Abstract:
Kinetoplastids, a group of flagellated protists that are often insect intestinal parasites, encounter various sources of oxidative stress. Such stressors include reactive oxygen species, both internally produced within the protist, and induced externally by host immune responses. This investigation focuses on the role of a highly conserved aspartate-based protein phosphatase, PTP-Interacting protein (PIP39) in managing oxidative stress. In addition to its well accepted role in a Trypanosoma brucei life stage transition, there is evidence of PIP39 participation in the T. brucei oxidative stress response. To examine whether this latter PIP39 role may exist more broadly, we aimed to elucidate PIP39\'s contribution to redox homeostasis in the monoxenous parasite Leptomonas seymouri. Utilizing CRISPR-Cas9-mediated elimination of PIP39 in conjunction with oxidative stress assays, we demonstrate that PIP39 is required for cellular tolerance to oxidative stress in L. seymouri, positing it as a putative regulatory node for adaptive stress responses. We propose that future analysis of L. seymouri PIP39 enzymatic activity, regulation, and potential localization to a specialized organelle termed a glycosome will contribute to a deeper understanding of the molecular mechanisms by which protozoan parasites adapt to oxidative environments. Our study also demonstrates success at using gene editing tools developed for Leishmania for the related L. seymouri.
摘要:
肌体,一群鞭毛的原生生物,通常是昆虫肠道寄生虫,遇到各种来源的氧化应激。这些应激源包括活性氧,都是在原生内部生产的,并由宿主免疫反应在外部诱导。这项研究的重点是高度保守的天冬氨酸为基础的蛋白磷酸酶的作用,PTP相互作用蛋白(PIP39)在氧化应激管理中的作用。
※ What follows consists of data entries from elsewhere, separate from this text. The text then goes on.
-- ==== Sys2Proof/Tests/Slice0.lean ====
section
/-! SUPPORT. Tests of the model: ill-formed commands, worked examples of the specification, and for each statement states and
operands that meet its hypotheses. -/

namespace Sys2Proof.Tests

open Machine

set_option Elab.async false

/-! ## Helpers -/

/-- A command of pair 0 with parameter values of the given widths in bytes, in order. -/
def cmd (ps : List (Nat × Nat)) : Cmd :=
  let r := ps.foldl (fun (x : Nat × Nat) p => (x.1 + p.1 * 256 ^ x.2, x.2 + p.2)) (0, 0)
  ⟨0, 0, BitVec.ofNat 8 r.2, 7, BitVec.ofNat 448 r.1⟩

/-- The part restored, with pair 0 running: queues of 512 entries. -/
def up : Dev :=
  ((((State.reset.dev.setFlag F.GLB_STAT_RESTORED true).setFlag F.GLB_STAT_READY true).setFlag F.TIME_STAT_LOCK true).put
    (Reg.CMDQ_Q_CTL 0) 0x9801#32).put (Reg.CMDQ_Q_STAT 0) 1#32

/-- `up` with its island answering the BARs. -/
def upBar : Dev := { up with rst := { up.rst with phase := .running } }

/-- A scan state. -/
def scanning (n : Nat) : Dev := up.setFld F.SCN_STAT_STATE n

/-- An outstanding command of pair 0. -/
def run (op : Nat) (c : Cmd := cmd []) : Running := ⟨0, c.packet op, false, 0⟩

/-- `d` with one command outstanding. -/
def busy (d : Dev) (op : Nat) (c : Cmd := cmd []) : Dev := { d with cmd := { d.cmd with running := [run op c] } }

/-- What `Takes` asks, as one value. -/
def takesB (d : Dev) (c : Cmd) (op : Nat) : Bool :=
  d.pairLive c.pair.val && d.flag (F.CMDQ_Q_CTL_EN c.pair.val) && !d.flag (F.CMDQ_Q_STAT_HALTED c.pair.val)
    && !(d.pair c.pair.val).silent && (d.pair c.pair.val).rung.isEmpty && (d.pair c.pair.val).fetched.isEmpty
    && decide (2 ≤ d.cqFree c.pair.val) && !d.fenced c.pair.val (c.packet op) && !d.otherAhead c.pair.val d.cmd.bells
    && formError (c.packet op) == 0
    && d.stageError (c.packet op) == 0 && d.limitError c.pair.val (c.packet op).opcode.toNat == 0

theorem takes_of {d : Dev} {c : Cmd} {op : Nat} (h : takesB d c op = true) : Takes d c op := by
  simp only [takesB, Bool.and_eq_true, Bool.not_eq_true', List.isEmpty_iff, decide_eq_true_eq, beq_iff_eq] at h
  obtain ⟨⟨⟨⟨⟨⟨⟨⟨⟨⟨⟨h1, h2⟩, h3⟩, h4⟩, h5⟩, h6⟩, h7⟩, h8⟩, h9⟩, h10⟩, h11⟩, h12⟩ := h
  exact ⟨h1, h2, h3, h4, h5, h6, h7, h8, h9, h10, h11, h12⟩

theorem takes_all {d : Dev} {l : List (Cmd × Nat)} (h : (l.all fun x => takesB d x.1 x.2) = true) :
    ∀ x ∈ l, Takes d x.1 x.2 := fun x hx => takes_of (List.all_eq_true.mp h x hx)

/-- What `TakesFast` asks, as one value. -/
def fastB (d : Dev) (c : Cmd) (op : Nat) : Bool :=
  d.pairOpen c.pair.val && !(d.pair c.pair.val).silent && decide (2 ≤ d.cqFree c.pair.val)
    && decide ((d.pair c.pair.val).rung.length < d.sqDepth c.pair.val) && formError (c.packet op) == 0
    && d.readyError (c.packet op).opcode.toNat == 0

theorem fast_of {d : Dev} {c : Cmd} {op : Nat} (h : fastB d c op = true) : TakesFast d c op := by
  simp only [fastB, Bool.and_eq_true, Bool.not_eq_true', decide_eq_true_eq, beq_iff_eq] at h
  obtain ⟨⟨⟨⟨⟨h1, h2⟩, h3⟩, h4⟩, h5⟩, h6⟩ := h
  exact ⟨h1, h2, h3, h4, h5, h6⟩

/-- Device memory holds 7,936 MiB or more. -/
theorem mem8 {n : Nat} (h : n ≤ 0x1F0000000) : n ≤ devMemSize := by unfold devMemSize; split <;> omega

/-! ## Witnesses: states and operands that meet the hypotheses of each statement -/

theorem test_ReportingCommandsAnswer_met : ∀ x ∈ [0x0001, 0x0002, 0x0003, 0x0101, 0x0701, 0x0801, 0x0902, 0x0B01, 0x0B03].map (cmd [], ·),
    Takes up x.1 x.2 := takes_all (by decide +kernel)

theorem test_ItemReportsAnswer_met :
    (∀ x ∈ [(cmd [(255, 8)], 0x0304), (cmd [(255, 8)], 0x0308), (cmd [(2, 8)], 0x0501), (cmd [(P.blw_e_drivers, 4), (0, 12)], 0x0601),
      (cmd [(31, 8)], 0x0A02), (cmd [(15, 8)], 0x0D04)], Takes up x.1 x.2) ∧
    ∃ r, ((cmd [(P.blw_e_drivers, 4), (0, 12)]).packet 0x0601).u 8 1 ≤ 16 ∧ param? P.blw_e_drivers = some r ∧ 0 < r.elems :=
  ⟨takes_all (by decide +kernel), _, by decide, rfl, by decide⟩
除了在布鲁氏锥虫生命阶段过渡中被广泛接受的作用外,有证据表明PIP39参与了布鲁氏菌的氧化应激反应。为了检查后一种PIP39的作用是否可能更广泛地存在,我们的目的是阐明PIP39对单氧性寄生虫轻浮菌氧化还原稳态的贡献。利用CRISPR-Cas9介导的PIP39消除结合氧化应激测定,我们证明了PIP39是细胞对L.seymouri氧化应激的耐受性所必需的,将其定位为自适应应激反应的推定调节节点。我们建议未来分析L.seymouriPIP39酶活性,regulation,和潜在的定位到一个专门的细胞器称为糖体将有助于更深入地理解的分子机制,原生动物寄生虫适应氧化环境。我们的研究还证明了使用利什曼原虫开发的基因编辑工具对相关L.seymouri的成功。